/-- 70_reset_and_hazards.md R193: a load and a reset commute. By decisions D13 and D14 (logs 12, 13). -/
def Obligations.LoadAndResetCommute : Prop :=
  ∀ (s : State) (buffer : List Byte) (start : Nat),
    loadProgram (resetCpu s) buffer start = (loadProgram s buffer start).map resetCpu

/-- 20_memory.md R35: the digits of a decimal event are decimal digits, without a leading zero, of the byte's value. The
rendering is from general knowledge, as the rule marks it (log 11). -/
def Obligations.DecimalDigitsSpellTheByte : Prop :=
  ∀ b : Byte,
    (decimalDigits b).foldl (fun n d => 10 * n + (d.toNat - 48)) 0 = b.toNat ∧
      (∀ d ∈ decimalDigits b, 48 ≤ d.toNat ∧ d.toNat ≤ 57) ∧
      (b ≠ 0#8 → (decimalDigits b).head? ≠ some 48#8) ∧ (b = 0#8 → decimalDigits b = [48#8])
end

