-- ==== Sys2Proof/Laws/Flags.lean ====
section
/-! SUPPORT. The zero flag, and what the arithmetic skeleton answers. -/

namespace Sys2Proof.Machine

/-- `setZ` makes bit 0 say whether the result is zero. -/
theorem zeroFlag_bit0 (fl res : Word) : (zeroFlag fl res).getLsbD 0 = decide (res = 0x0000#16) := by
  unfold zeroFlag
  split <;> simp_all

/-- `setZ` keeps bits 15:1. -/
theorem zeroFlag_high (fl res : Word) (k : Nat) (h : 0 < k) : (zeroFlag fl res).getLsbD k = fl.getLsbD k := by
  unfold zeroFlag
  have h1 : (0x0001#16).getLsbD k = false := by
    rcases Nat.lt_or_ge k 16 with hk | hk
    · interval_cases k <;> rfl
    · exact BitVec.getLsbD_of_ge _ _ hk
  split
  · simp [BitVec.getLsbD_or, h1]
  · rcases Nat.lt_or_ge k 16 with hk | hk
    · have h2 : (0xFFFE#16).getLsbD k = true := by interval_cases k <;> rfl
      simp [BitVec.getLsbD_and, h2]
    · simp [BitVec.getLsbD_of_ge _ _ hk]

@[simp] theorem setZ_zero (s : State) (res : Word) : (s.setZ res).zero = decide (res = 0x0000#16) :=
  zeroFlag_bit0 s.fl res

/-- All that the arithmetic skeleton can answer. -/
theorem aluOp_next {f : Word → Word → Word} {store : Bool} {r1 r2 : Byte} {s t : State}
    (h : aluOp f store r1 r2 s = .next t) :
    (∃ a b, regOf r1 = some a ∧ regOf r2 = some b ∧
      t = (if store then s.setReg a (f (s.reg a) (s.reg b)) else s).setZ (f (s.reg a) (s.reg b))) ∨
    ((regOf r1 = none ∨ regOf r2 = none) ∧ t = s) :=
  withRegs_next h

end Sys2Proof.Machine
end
# # #
_Exercise prompt_. An exact retyping of the full listing is required.

_Your response_.
/-- 70_reset_and_hazards.md R193: a load and a reset commute. By decisions D13 and D14 (logs 12, 13). -/
def Obligations.LoadAndResetCommute : Prop :=
  ∀ (s : State) (buffer : List Byte) (start : Nat),
    loadProgram (resetCpu s) buffer start = (loadProgram s buffer start).map resetCpu

/-- 20_memory.md R35: the digits of a decimal event are decimal digits, without a leading zero, of the byte's value. The
rendering is from general knowledge, as the rule marks it (log 11). -/
def Obligations.DecimalDigitsSpellTheByte : Prop :=
  ∀ b : Byte,
    (decimalDigits b).foldl (fun n d => 10 * n + (d.toNat - 48)) 0 = b.toNat ∧
      (∀ d ∈ decimalDigits b, 48 ≤ d.toNat ∧ d.toNat ≤ 57) ∧
      (b ≠ 0#8 → (decimalDigits b).head? ≠ some 48#8) ∧ (b = 0#8 → decimalDigits b = [48#8])
end

-- ==== Sys2Proof/Laws/Flags.lean ====
section
/-! SUPPORT. The zero flag, and what the arithmetic skeleton answers. -/

namespace Sys2Proof.Machine

/-- `setZ` makes bit 0 say whether the result is zero. -/
theorem zeroFlag_bit0 (fl res : Word) : (zeroFlag fl res).getLsbD 0 = decide (res = 0x0000#16) := by
  unfold zeroFlag
  split <;> simp_all

/-- `setZ` keeps bits 15:1. -/
theorem zeroFlag_high (fl res : Word) (k : Nat) (h : 0 < k) : (zeroFlag fl res).getLsbD k = fl.getLsbD k := by
  unfold zeroFlag
  have h1 : (0x0001#16).getLsbD k = false := by
    rcases Nat.lt_or_ge k 16 with hk | hk
    · interval_cases k <;> rfl
    · exact BitVec.getLsbD_of_ge _ _ hk
  split
  · simp [BitVec.getLsbD_or, h1]
  · rcases Nat.lt_or_ge k 16 with hk | hk
    · have h2 : (0xFFFE#16).getLsbD k = true := by interval_cases k <;> rfl
      simp [BitVec.getLsbD_and, h2]
    · simp [BitVec.getLsbD_of_ge _ _ hk]

@[simp] theorem setZ_zero (s : State) (res : Word) : (s.setZ res).zero = decide (res = 0x0000#16) :=
  zeroFlag_bit0 s.fl res

/-- All that the arithmetic skeleton can answer. -/
theorem aluOp_next {f : Word → Word → Word} {store : Bool} {r1 r2 : Byte} {s t : State}
    (h : aluOp f store r1 r2 s = .next t) :
    (∃ a b, regOf r1 = some a ∧ regOf r2 = some b ∧
      t = (if store then s.setReg a (f (s.reg a) (s.reg b)) else s).setZ (f (s.reg a) (s.reg b))) ∨
    ((regOf r1 = none ∨ regOf r2 = none) ∧ t = s) :=
  withRegs_next h

end Sys2Proof.Machine
end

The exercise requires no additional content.